* **Instructions to follow**
Transcribe the listing below only from the line with "theorem witness_EveryStepKeepsInvariant : (edge" up to and including the line with "decodeSeq 0b0110 = .ok".

* **Data shown**
theorem witness_IdByteIsByteOfDeviceIdentifier : (3 : Nat) ≤ 3 ∧ idByte fixture 3 = 0x12 ∧ idByte fixture 0 = 0x78 := by
  decide
theorem witness_ColumnCollectsOneBitOfEveryRow : (7 : Nat) < 8 ∧ pattern fixture 7 7 = false ∧
    pattern fixture 4 7 = true ∧ pattern fixture 0 0 = true := by decide
theorem witness_PinsCarryOutWhereEnabled :
    (st 0 .b0 0 0x01).ctl.getLsbD 0 = true ∧ (st 0 .b0 0 0x01).out.getLsbD 0 = true ∧
    (st 0 .b0 0 0x01).ctl.getLsbD 7 = true ∧ (st 0 .b0 0 0x01).out.getLsbD 7 = false ∧
    (BitVec.getLsbD (0x77F : CtlWord) 7) = false := by decide
theorem witness_TicksNeverMoveThePins : answers (step (st 3 .b4 0x12 0xFF 2)) = true ∧
    (st 3 .b4 0x12 0xFF 2).tick = true ∧ (st 3 .b4 0x12 0xFF 2).ports = Ports.idle ∧
    answers (exec .tinc (st 3 .b4 0x12 0xFF 2)) = true := by decide
theorem witness_OnlyHostOperationsWriteControl : answers (exec .step (st 3 .b4 0x12 0xFF)) = true ∧
    Instr.step ≠ .reset ∧ ∀ v, Instr.step ≠ .cfgw v := ⟨by decide, by decide, fun _ h => by cases h⟩
theorem witness_OnlyPollsMoveTheSequencer :
    answers (step (edge (st 3 .b4 0x12 0xFF 2) false true 0x55 false)) = true ∧
    (edge (st 3 .b4 0x12 0xFF 2) false true 0x55 false).ports.step = false ∧
    (edge (st 3 .b4 0x12 0xFF 2) false true 0x55 false).ports.rst = false := by decide
theorem witness_ParametersNeverChange : ∃ t, Sys2Proof.core.run 2 (cycleStart) = .next t := ⟨_, rfl⟩
theorem witness_InvariantHoldsAtReset : fixture.timingOk = true := by decide
theorem witness_EveryStepKeepsInvariant : (edge (st 24 .b4 0x12 0xFF 2) false false 0 true).Inv ∧
    answers (step (edge (st 24 .b4 0x12 0xFF 2) false false 0 true)) = true :=
  ⟨⟨by decide, by decide, by decide⟩, by decide⟩
theorem witness_EncodeOfDecodeIsTheKey : decodeRender 0b11000 = .ok .mux7 ∧ decodeSeq 0b1010 = .ok (.holdHigh true) := by
  decide
theorem witness_EachKeyMatchesOneRow : decodeRender 0b00001 = .ok .dbit0 ∧ decodeRender 0b10001 = .ok .mux0 ∧
    decodeSeq 0b0110 = .ok (.holdLow 3) ∧ decodeSeq 0b0111 = .ok .adv2 := by decide
theorem witness_PlacedKeyIsTheKeySelected : fixture.timingOk = true ∧ decodeRender 0b10001 = .ok .mux0 ∧
    decodeSeq 0b0001 = .ok .restart ∧ decodeSeq 0b1000 = .ok (.holdHigh false) := by decide
theorem witness_TincIncrementsModuloWidth : (st 65535 .b0 0 0xFF).tcnt = 2 ^ (st 65535 .b0 0 0xFF).cfg.width - 1 := by
  decide
theorem witness_DivclkHoldsReloadsOrCounts :
    (BitVec.getLsbD (0x600 : CtlWord) 8) = false ∧ (st 0 .b0 0 0 2).ctl.getLsbD 8 = true ∧
    (st 0 .b0 0 0 2).divcnt = reloadOf (st 0 .b0 0 0 2).cfg ∧ (st 0 .b0 0 0 1).divcnt ≠ reloadOf (st 0 .b0 0 0 1).cfg ∧
    1 ≤ fixture.div := by
  decide
/-- `n = 2`, the edge before the first tick, and `n = 3`, the edge after it; two of the samples listed. -/
theorem witness_TickFallsAtEveryDivEdges : fixture.timingOk = true ∧ (st 0 .b0 0 0xFF).arm = true ∧
    (st 0 .b0 0 0xFF).tie = true ∧ (st 0 .b0 0 0xFF).gie = true ∧ (st 0 .b0 0 0xFF).divcnt = 0 ∧
    (st 0 .b0 0 0xFF).tcnt < 2 ^ fixture.width ∧
    ∀ p ∈ [Ports.idle, Ports.idle], p.rst = false ∧ p.cfgWe = false ∧ p.step = false := by decide
/-- The same with a `CFGW` that clears one `OE` bit and keeps the three others, and the edge that arms. -/
theorem witness_TickFallsAtEveryDivEdges_writes : Ports.keepsTicks (Ports.config 0x77F) ∧ Ports.keepsTicks Ports.poll ∧
    (∀ p ∈ [Ports.config 0x77F, Ports.poll], p.rst = false) ∧
    State.arm { st 0 .b0 0 0xFF with ctl := 0 } = false ∧ (Ports.config 0x7FF).cfgWe = true ∧
    Ports.keepsTicks (Ports.config 0x7FF) :=
  ⟨fun _ => by decide, fun h => absurd h (by decide), by decide, by decide, rfl, fun _ => by decide⟩
/-- The four clauses at the ends of their ranges: offsets 0, 1, 8 and 9, with and without `IDENT`. -/
theorem witness_StepLevelsByOffset : (st 0 .b0 0 0).tcnt = 0 ∧ (st 1 .b0 0 0).tcnt = 0 + 1 ∧
    (st 8 .b0 0 0).tcnt = 7 + 1 ∧ (st 8 .b0 0 0).bidx = .b0 ∧ (st 1 .b1 0 0).tcnt = 0 + 1 ∧
    (st 8 .b5 0 0).tcnt = 7 + 1 ∧ (st 8 .b5 0 0).bidx ≠ .b0 ∧ 8 < (st 9 .b0 0 0).tcnt := by decide
theorem witness_ChannelsAgreeOnOrdinaryBytes : (st 2 .b4 0x12 0xAA).bidx ≠ .b0 := by decide
theorem witness_IdentificationByteIgnoresPayload : (st 4 .b0 0x00 0xFF).bidx = .b0 := by decide
/-- The four clauses at their thresholds: 143 and 144 at `BIDX = 0`, 23 and 24 elsewhere. -/
theorem witness_StepMovesTheSequencerByThreshold :
    (st 143 .b0 0 0).tcnt < fixture.byteTicks + fixture.idleTicks ∧
    fixture.byteTicks + fixture.idleTicks ≤ (st 144 .b0 0 0).tcnt ∧ (st 23 .b5 0 0).tcnt < fixture.byteTicks ∧
    (st 23 .b5 0 0).bidx ≠ .b0 ∧ fixture.byteTicks ≤ (st 24 .b1 0 0).tcnt ∧ (st 24 .b1 0 0).bidx ≠ .b0 := by decide
theorem witness_RepeatedPollChangesNothing : (st 3 .b2 0x56 0x00).exp = false := by decide
theorem witness_CycleStartForgetsThePast : fixture.timingOk = true ∧ (st 144 .b5 0 0xFF).bidx = .b5 ∧
    (st 24 .b5 0x33 0x00).bidx = .b5 ∧ fixture.byteTicks ≤ (st 144 .b5 0 0xFF).tcnt ∧
    fixture.byteTicks ≤ (st 24 .b5 0x33 0x00).tcnt ∧ (st 24 .b5 0x33 0x00).cfg = (st 144 .b5 0 0xFF).cfg ∧
    (st 24 .b5 0x33 0x00).ctl = (st 144 .b5 0 0xFF).ctl ∧
    (st 24 .b5 0x33 0x00).divcnt = (st 144 .b5 0 0xFF).divcnt ∧
    (st 24 .b5 0x33 0x00).inputs = (st 144 .b5 0 0xFF).inputs := by decide
theorem witness_LatePollStillAdvances : (st 20 .b4 0x12 0xFF).bidx ≠ .b0 ∧ fixture.byteTicks ≤ 20 + 10 ∧
    20 + 10 < 2 ^ fixture.width := by decide
/-- For the statements about cycles: `CycleLaw`, `CycleReturnsToItsStart`, `PhysicalSignalContract`. -/
theorem witness_cycle_statements : cycleStart.cfg.timingOk = true ∧ cycleStart.contractMet ∧
    cycleStart.atCycleStart ∧ PolledEnough (fun i => if i = 0 then 1 else 3) :=
  ⟨by decide, rfl, ⟨rfl, rfl, by decide, rfl⟩, Nat.le_refl 1, fun i hi => by simp [Nat.ne_of_gt hi]⟩
/-- For the stretch from reset to the first cycle start, at both ends of its range: slots 0 and 143, three polls each. -/
theorem witness_CycleReturnsToItsStart_first : (st 0 .b0 0 0xFF).cfg.timingOk = true ∧ (st 0 .b0 0 0xFF).contractMet ∧
    (st 0 .b0 0 0xFF).bidx = .b0 ∧ (st 0 .b0 0 0xFF).tcnt = 0 ∧ 0 < fixture.restartTicks ∧ 143 < fixture.restartTicks ∧
    (1 : Nat) ≤ (fun _ => 3) 143 := ⟨by decide, rfl, rfl, rfl, by decide, by decide, by decide⟩
/-- One tick a byte, so that nine events make the five loads of a cycle. -/
def brief : State := { st 1 .b5 0 0xFF with cfg := { fixture with byteTicks := 1, idleTicks := 0 } }
theorem witness_PayloadsConcatenateToDeviceIdentifier :
    (∀ i ∈ [Instr.step, .tinc, .step, .tinc, .step, .tinc, .step, .tinc, .step], i = .step ∨ i = .tinc) ∧
    payloadLoads [.step, .tinc, .step, .tinc, .step, .tinc, .step, .tinc, .step] brief =
      [(.adv4, 0x12), (.adv3, 0x34), (.adv2, 0x56), (.adv1, 0x78), (.adv0, 0x00)] := by decide
theorem witness_StepRunsTheDecodedEvents : (edge (cycleStart 2) false true 0x55 true).cfg.timingOk = true := by decide
theorem witness_ResetEdgeIgnoresEverythingElse : fixture.timingOk = true ∧
    (edge (cycleStart 2) true true 0x7FF true).ports.rst = true := by decide
/-- All three clauses: a clearing poll at 24, a hold at 23, `BIDX = 0` at its threshold. -/
theorem witness_PollAndTickOnOneEdge : fixture.timingOk = true ∧
    (edge (st 24 .b4 0x12 0xFF 2) false false 0 true).ports = Ports.poll ∧
    (edge (st 24 .b4 0x12 0xFF 2) false false 0 true).tick = true ∧ (st 24 .b4 0x12 0xFF 2).bidx ≠ .b0 ∧
    fixture.byteTicks ≤ (st 24 .b4 0x12 0xFF 2).tcnt ∧ (st 23 .b4 0x12 0xFF 2).tcnt < fixture.byteTicks ∧
    (st 144 .b0 0 0xFF 2).bidx = .b0 ∧ (st 144 .b0 0 0xFF 2).tick = true := by decide
theorem witness_ConfigWriteActsFromTheNextEdge : Ports.poll.rst = false := by decide
theorem witness_ClockRunsAreEventRuns :
    ∃ t, Sys2Proof.core.run 2 (edge (cycleStart 2) false true 0x55 true) = .next t := ⟨_, rfl⟩
/-- The events of an edge with a poll, a tick and a write, and of the edge after it. -/
theorem test_clockEvents : clockEvents 2 (edge (cycleStart 2) false true 0x55 true) = [.step, .tinc, .cfgw 0x55] := by
  decide
theorem witness_NothingEverFaults : (cycleStart 2).cfg.timingOk = true := by decide
theorem witness_MaskedExpiriesAreLost : fixture.timingOk = true ∧
    State.tie { cycleStart 2 with ctl := 0x5FF } = false ∧ State.gie { cycleStart 2 with ctl := 0x3FF } = false ∧
    ∀ p ∈ [Ports.idle], p.rst = false ∧ p.cfgWe = false ∧ p.step = false := by decide
/-- The clause on the enabling edge, program P8(b): masked at edge 0, all three enables at edge 1, `k = 1`. -/
def enabling : State := { cycleStart 2 with ctl := 0x5FF, inputs := [Ports.idle, Ports.config 0x7FF, Ports.idle] }
theorem witness_MaskedExpiriesAreLost_enabling : enabling.cfg.timingOk = true ∧ enabling.tie = false ∧
    enabling.divcnt < enabling.cfg.div ∧ enabling.tcnt < 2 ^ enabling.cfg.width ∧
    (BitVec.getLsbD (0x7FF : CtlWord) 8 && BitVec.getLsbD (0x7FF : CtlWord) 9 && BitVec.getLsbD (0x7FF : CtlWord) 10) = true ∧
    enabling.inputs[1]? = some (Ports.config 0x7FF) ∧
    (∀ p ∈ enabling.inputs.take 1, p.rst = false ∧ p.cfgWe = false ∧ p.step = false) ∧
    ∀ p ∈ (enabling.inputs.drop 2).take 1, p.rst = false ∧ p.cfgWe = false ∧ p.step = false := by decide
/-- The states of the clock-level run from the fixture's cycle start that is polled at every edge, for ever. -/
def polledState : Nat → State
  | 0 => cycleStart 2
  | n + 1 =>
    match clkEdge Ports.poll (polledState n) with
    | .next t => t
    | _ => polledState n
theorem polledState_edge (n : Nat) : clkEdge Ports.poll (polledState n) = .next (polledState (n + 1)) ∧
    (polledState (n + 1)).ctl = (polledState n).ctl := by
  obtain ⟨t, h, -, -, hc, -⟩ := clkEdge_frame (p := Ports.poll) rfl (polledState n)
  have e : polledState (n + 1) = t := by rw [polledState, h]
  rw [e]
  exact ⟨h, hc⟩
theorem ticksEnabled_of_contractMet {s : State} (h : s.contractMet) : s.ticksEnabled = true := by
  unfold State.contractMet at h
  unfold State.ticksEnabled State.arm State.tie State.gie
  rw [h]
  rfl
theorem polledState_contractMet (n : Nat) : (polledState n).contractMet := by
  induction n with
  | zero => rfl
  | succ n ih => exact (polledState_edge n).2.trans ih
theorem witness_ClockRunsAreFair :
    (∀ n, clkEdge ((fun _ => Ports.poll) n) (polledState n) = .next (polledState (n + 1))) ∧
    (polledState 0).divcnt < (polledState 0).cfg.div ∧ ∀ n, (polledState n).ticksEnabled = true :=
  ⟨fun n => (polledState_edge n).1, by decide, fun n => ticksEnabled_of_contractMet (polledState_contractMet n)⟩
/-- The bound at the fixture's `DIV = 3`, a poll at every edge. -/
def polledList : State := { cycleStart 2 with inputs := [Ports.poll, Ports.poll, Ports.poll] }
theorem witness_ClockRunsAreFair_bound : polledList.cfg.timingOk = true ∧ polledList.divcnt < polledList.cfg.div ∧
    ∀ n ∈ [0, 1, 2, 3], (ctlView (Sys2Proof.core.run n polledList)).map (·.1) = some 0x7FF := by decide
/-- A poll and a tick in turn. -/
def turn (n : Nat) : Instr := if n % 2 = 0 then .step else .tinc
/-- The states of the run of `turn` from the fixture's cycle start. -/
def turnState : Nat → State
  | 0 => cycleStart
  | n + 1 =>
    match exec (turn n) (turnState n) with
    | .next t => t
    | _ => turnState n
theorem turnState_step (n : Nat) : exec (turn n) (turnState n) = .next (turnState (n + 1)) ∧
    (turnState (n + 1)).ctl = (turnState n).ctl := by
  have h : ∃ t, exec (turn n) (turnState n) = .next t ∧ t.ctl = (turnState n).ctl := by
    unfold turn
    split
    · obtain ⟨o, b, d, t, e⟩ := execStep_total (turnState n)
      exact ⟨_, e, rfl⟩
    · exact ⟨_, rfl, rfl⟩
  obtain ⟨t, h, hc⟩ := h
  have e : turnState (n + 1) = t := by rw [turnState, h]
  rw [e]
  exact ⟨h, hc⟩
theorem turnState_ticksEnabled (n : Nat) : (turnState n).ticksEnabled = true :=
  ticksEnabled_of_contractMet <| by
    induction n with
    | zero => rfl
    | succ n ih => exact (turnState_step n).2.trans ih
theorem witness_FairRunsStartCyclesForever : FairRun turn turnState ∧ (turnState 0).cfg.timingOk = true ∧
    (∃ m, ∀ n, m ≤ n → (turnState n).ticksEnabled = true) ∧ PolledInEverySlot turn := by
  refine ⟨⟨fun n => ⟨?_, (turnState_step n).1⟩, fun _ m => ⟨2 * m + 1, by omega, ?_⟩⟩, by decide,
    ⟨0, fun n _ => turnState_ticksEnabled n⟩, fun a b hab ha hb => ⟨a + 1, by omega, ?_, ?_⟩⟩
  · unfold turn
    split
    · exact .inr (.inl rfl)
    · exact .inr (.inr (.inr ⟨rfl, turnState_ticksEnabled n⟩))
  · simp [turn, Nat.add_mod]
  all_goals
    have ha' : a % 2 ≠ 0 := fun h => by simp [turn, h] at ha
    have hb' : b % 2 ≠ 0 := fun h => by simp [turn, h] at hb
  · omega
  · simp [turn, show (a + 1) % 2 = 0 by omega]
theorem witness_BeforeConfigurationNothingMoves : (State.resetOf fixture).cfg.timingOk = true ∧
    (State.resetOf fixture).ctl = 0 ∧ (State.resetOf fixture).tcnt = 0 ∧ (State.resetOf fixture).bidx = .b0 ∧
    (State.resetOf fixture).divcnt = 0 ∧ ∀ p ∈ [Ports.poll, Ports.poll], p.cfgWe = false := by decide
theorem witness_ThirdPollRendersTheStartBit : fixture.timingOk = true ∧ (st 144 .b0 0 0xFF).bidx = .b0 ∧
    (st 144 .b0 0 0xFF).tcnt = fixture.restartTicks := by decide
/-- The fixture with an 8-bit threshold and a 7-bit counter, at its largest value. -/
def narrow : State := { st 127 .b0 0 0xFF with cfg := { fixture with width := 7 } }
theorem witness_NarrowCounterNeverRestarts : (∀ i ∈ [Instr.step, .tinc], i = .step ∨ i = .tinc) ∧
    2 ^ narrow.cfg.width ≤ narrow.cfg.restartTicks ∧ narrow.bidx = .b0 ∧ narrow.tcnt < 2 ^ narrow.cfg.width := by decide
theorem witness_ClockLevelCycleIsExact : ∃ (s : State) (rest : List Ports), s.cfg.timingOk = true ∧ 3 ≤ s.cfg.div ∧
    s.contractMet ∧ s.atCycleStart ∧ s.divcnt = 2 ∧
    s.inputs = List.replicate (s.cfg.div * s.cfg.cycleTicks) Ports.poll ++ rest :=
  ⟨{ cycleStart 2 with inputs := List.replicate (fixture.div * fixture.cycleTicks) Ports.poll ++ [] }, [],
    by decide, by decide, rfl, ⟨rfl, rfl, by decide, rfl⟩, rfl, rfl⟩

* **Result of this task**
theorem witness_EveryStepKeepsInvariant : (edge (st 24 .b4 0x12 0xFF 2) false false 0 true).Inv ∧
    answers (step (edge (st 24 .b4 0x12 0xFF 2) false false 0 true)) = true :=
  ⟨⟨by decide, by decide, by decide⟩, by decide⟩
theorem witness_EncodeOfDecodeIsTheKey : decodeRender 0b11000 = .ok .mux7 ∧ decodeSeq 0b1010 = .ok (.holdHigh true) := by
  decide
theorem witness_EachKeyMatchesOneRow : decodeRender 0b00001 = .ok .dbit0 ∧ decodeRender 0b10001 = .ok .mux0 ∧
    decodeSeq 0b0110 = .ok (.holdLow 3) ∧ decodeSeq 0b0111 = .ok .adv2 := by decide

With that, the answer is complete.